--- START ---

-- ==== Sys2Proof/Tests/Slice0.lean ====
section
/-! SUPPORT. The model's own tests. Expected values are those of spec/95_test_vectors.md (named in each test)
or worked out by hand from the rule named; after them, for each statement with hypotheses, a witness that meets
them together, one for each of its clauses. -/

namespace Sys2Proof.Tests
open Sys2Proof Sys2Proof.Machine

/-! ## Small states -/

/-- Parameters of a small block. -/
def params : Params where
  domainWidth := 64
  dict := [(0, 100), (1, 101), (2, 102), (5, 105), (6, 106), (0x2A, 1700000000000)]
  dictRetained := 1000
  instanceOverhead := 48
  bufCapGroups := 4
  outSize := 8

/-- The block after reset. -/
def blk : State := State.resetWith params

/-- A stream instance at the first byte of a stream. -/
def stream (kind : Kind) (w : Fin 33) (bytes : List Byte) : State :=
  { blk with kind := kind, bitWidth := w, constOnly := false, input := bytes }

/-- A constant-only instance. -/
def fixed (value count : Word) : State := { blk with currentValue := value, currentCount := count }

/-- A run of three 5s, at the end of its stream. -/
def inRun : State := { stream .generic 8 [] with currentValue := 5, currentCount := 3 }

/-- A packed record of which five slots are left, the third of them a code the dictionary lacks. -/
def inGroup : State :=
  { stream .generic 3 [] with mode := .packed, buf := [5, 6, 2, 5, 1, 7, 1, 0], currentCount := 5 }

/-- A block that holds a fault. -/
def faulted : State := { inRun with fault := .streamUnderrun }

/-- A block to which one thing is offered. -/
def offered (s : State) (x : HostInput) : State := { s with pending := [x] }

/-- The words of `OUT` from an index on. -/
def words (s : State) (i n : Nat) : List (Option Nat) := (List.range n).map fun k => s.out.read (i + k)

/-- The state notation of spec/95_test_vectors.md, with the last response. -/
structure Look where
  mode : Mode
  currentValue : Word
  currentCount : Word
  bufLen : Nat
  pos : Nat
  fault : FaultCode
  rsp : Option Response
deriving DecidableEq, Repr

def look (s : State) : Look := ⟨s.mode, s.currentValue, s.currentCount, s.bufLen, s.pos, s.fault, s.rsp⟩

/-- The state an instruction leaves; none where it stops. -/
def after (i : Instr) (s : State) : Option State :=
  match exec i s with
  | .next t => some t
  | .fault _ => none
  | .refused _ => none

/-! ## What the syntax admits -/

theorem test_wf_refuses_runval : [Instr.runval 0 0, .runval 5 0, .runval 1 256, .runval 3 0x1000000].map
    Instr.wellFormed = [false, false, false, false] := by decide

theorem test_wf_refuses_unpack8 : [Instr.unpack8 0 [], .unpack8 33 (List.replicate 33 0), .unpack8 3 [1, 2]].map
    Instr.wellFormed = [false, false, false] := by decide

theorem test_wf_refuses_records :
    (Record.run 1 256).wellFormed .generic 8 = false ∧ (Record.run 1 1).wellFormed .singleBit 1 = false ∧
      (Record.packed 1 [0, 0, 0, 0, 0, 0, 0, 8]).wellFormed .generic 3 = false ∧
      (Record.packed 1 [0]).wellFormed .generic 3 = false ∧ (Record.brun 1 1).wellFormed .generic 1 = false := by
  decide

/-! ## Decoding, from words written out from the formats of spec/30_encoding.md -/

/-- R51: `1ppppppp`. -/
theorem test_decode_varint_cont : decode (.vbyte 0b10101100#8) = .ok (.varintCont 0b0101100) := by decide

/-- R51: `0ppppppp`. -/
theorem test_decode_varint_last : decode (.vbyte 0b00000010#8) = .ok (.varintLast 2) := by decide

/-- R52: header 400 is `RUN 200`. -/
theorem test_decode_hdr_run :
    decode (.hdr .generic 0b00000000000000000000000110010000#32) = .ok (.hdrRun 200) := by decide

/-- R52: header 3 is one group. -/
theorem test_decode_hdr_packed :
    decode (.hdr .generic 0b00000000000000000000000000000011#32) = .ok (.hdrPacked 1) := by decide

/-- R52: the same bits, read by a SingleBit instance; and the largest header. -/
theorem test_decode_hdr_brun :
    decode (.hdr .singleBit 0b00000000000000000000000000000011#32) = .ok (.hdrBrun 1 1) ∧
      decode (.hdr .singleBit 0b11111111111111111111111111111110#32) = .ok (.hdrBrun 0x7FFFFFFF 0) := by decide

/-- R53: little-endian, 1 to 4 bytes. -/
theorem test_decode_runval :
    decode (.runval [0b00110100, 0b00010010]) = .ok (.runval 2 0x1234) ∧
      decode (.runval []) = .error (.runValueLength 0) ∧
      decode (.runval [0, 0, 0, 0, 0]) = .error (.runValueLength 5) := by decide

/-- R54: any bytes, 1 to 32 of them. -/
theorem test_decode_unpack8 :
    decode (.pgroup [0b10110101, 0b11001010, 0b00000111]) = .ok (.unpack8 3 [0xB5, 0xCA, 0x07]) ∧
      decode (.pgroup []) = .error (.groupLength 0) := by decide

/-- R58, R61: the commands, by opcode. -/
theorem test_decode_commands :
    let c : CmdPort := ⟨0, 1, 1, 9, 7, 3, 4, 5, [0xFF]⟩
    decode (.cmd c) = .ok (.init .singleBit true 9 7 3 [0xFF]) ∧
      decode (.cmd { c with op := 1 }) = .ok .decode ∧
      decode (.cmd { c with op := 2 }) = .ok (.readnext 4 5) ∧
      decode (.cmd { c with op := 3 }) = .ok (.skip 5) ∧
      decode (.cmd { c with op := 4 }) = .ok .retained ∧
      decode (.cmd { c with op := 5 }) = .error (.reservedOpcode 5) ∧
      decode (.cmd { c with op := 7 }) = .error (.reservedOpcode 7) := by decide

/-- R62: the assembly of program P3 of spec/95_test_vectors.md. -/
theorem test_assemble_p3 :
    assembleStream 9 [.run 200 0x107, .packed 1 [0x1FF, 0, 0x155, 0xAA, 1, 2, 3, 0x100], .run 3 2] =
      [0x90, 0x03, 0x07, 0x01, 0x03, 0xFF, 0x01, 0x54, 0x55, 0x15, 0x40, 0xC0, 0x00, 0x80, 0x06, 0x02, 0x00] := by
  decide

/-! ## The instructions -/

/-- VR9 `E5 8E 26`: the second byte, after `0x65`. -/
theorem test_varint_cont : (after (.varintCont 0x0E) { blk with acc := 0x65, shift := 7 }).map
    (fun s => (s.acc, s.shift, s.header)) = some (0x765, 14, none) := by decide

/-- VR14: the sixth byte of an overlong header contributes nothing. -/
theorem test_varint_overlong : (after (.varintCont 1) { blk with acc := 3, shift := 35 }).map
    (fun s => (s.acc, s.shift)) = some (3, 42) := by decide

/-- VR11 and VR12: of a fifth byte only the low four bits count. -/
theorem test_varint_last : [0x0F, 0x7F].map (fun p => (after (.varintLast p)
    { blk with acc := 0x0FFFFFFF, shift := 28 }).map fun s => (s.header, s.acc, s.shift)) =
      [some (some 0xFFFFFFFF, 0, 0), some (some 0xFFFFFFFF, 0, 0)] := by decide

/-- RS4: the value is the two bytes, least significant first; RS11: it is not there. -/
theorem test_hdr_run : (after (.hdrRun 2) (stream .generic 16 [0x34, 0x12])).map look =
      some ⟨.run, 0x1234, 2, 0, 2, .none, none⟩ ∧
    (after (.hdrRun 2) (stream .generic 16 [9])).map look =
      some ⟨.run, 0, 0, 0, 0, .truncatedStream, some (.fault .truncatedStream)⟩ := by decide

/-- RS9: the bytes after `D1 58 1F 77` read as zero. -/
theorem test_hdr_packed_zero_fill :
    (after (.hdrPacked 2) (stream .generic 3 [0xD1, 0x58, 0x1F, 0x77])).map (fun s => (look s, s.buf)) =
      some (⟨.packed, 0, 16, 16, 4, .none, none⟩, [1, 2, 3, 4, 5, 6, 7, 0, 7, 6, 1, 0, 0, 0, 0, 0]) := by decide

/-- RS13: one group more than the buffer holds. -/
theorem test_hdr_packed_capacity : (after (.hdrPacked 5) (stream .generic 1 [1, 2, 3, 4, 5])).map look =
    some ⟨.run, 0, 0, 0, 0, .capacity, some (.fault .capacity)⟩ := by decide

/-- RS18: `4D` under the kind SingleBit. -/
theorem test_hdr_brun : (after (.hdrBrun 38 1) (stream .singleBit 1 [0x2A])).map look =
    some ⟨.run, 1, 38, 0, 0, .none, none⟩ := by decide

/-- RS6: not masked to three bits. -/
theorem test_runval : (after (.runval 1 0xFF) (stream .generic 3 [])).map (·.currentValue) = some 0xFF := by
  decide

/-- UP3, and UP11: nine-bit fields that straddle bytes. -/
theorem test_unpack8 : (after (.unpack8 3 [0xB5, 0xCA, 0x07]) blk).map (·.fill) =
      some [5, 6, 2, 5, 4, 7, 1, 0] ∧
    (after (.unpack8 9 [0xFF, 0x01, 0x54, 0x55, 0x15, 0x40, 0xC0, 0x00, 0x80]) { blk with fill := [9] }).map
      (·.fill) = some [9, 511, 0, 341, 170, 1, 2, 3, 256] := by decide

--- END ---

▸ Exercise prompt: Would you print, exactly as written, every line above from the one holding "some ⟨.run, 1, 38, 0, 0, .none, none⟩" through the one holding "(after (.unpack8 9", with both included and no other lines?

▸ Solution below:
    some ⟨.run, 1, 38, 0, 0, .none, none⟩ := by decide

/-- RS6: not masked to three bits. -/
theorem test_runval : (after (.runval 1 0xFF) (stream .generic 3 [])).map (·.currentValue) = some 0xFF := by
  decide

/-- UP3, and UP11: nine-bit fields that straddle bytes. -/
theorem test_unpack8 : (after (.unpack8 3 [0xB5, 0xCA, 0x07]) blk).map (·.fill) =
      some [5, 6, 2, 5, 4, 7, 1, 0] ∧
    (after (.unpack8 9 [0xFF, 0x01, 0x54, 0x55, 0x15, 0x40, 0xC0, 0x00, 0x80]) { blk with fill := [9] }).map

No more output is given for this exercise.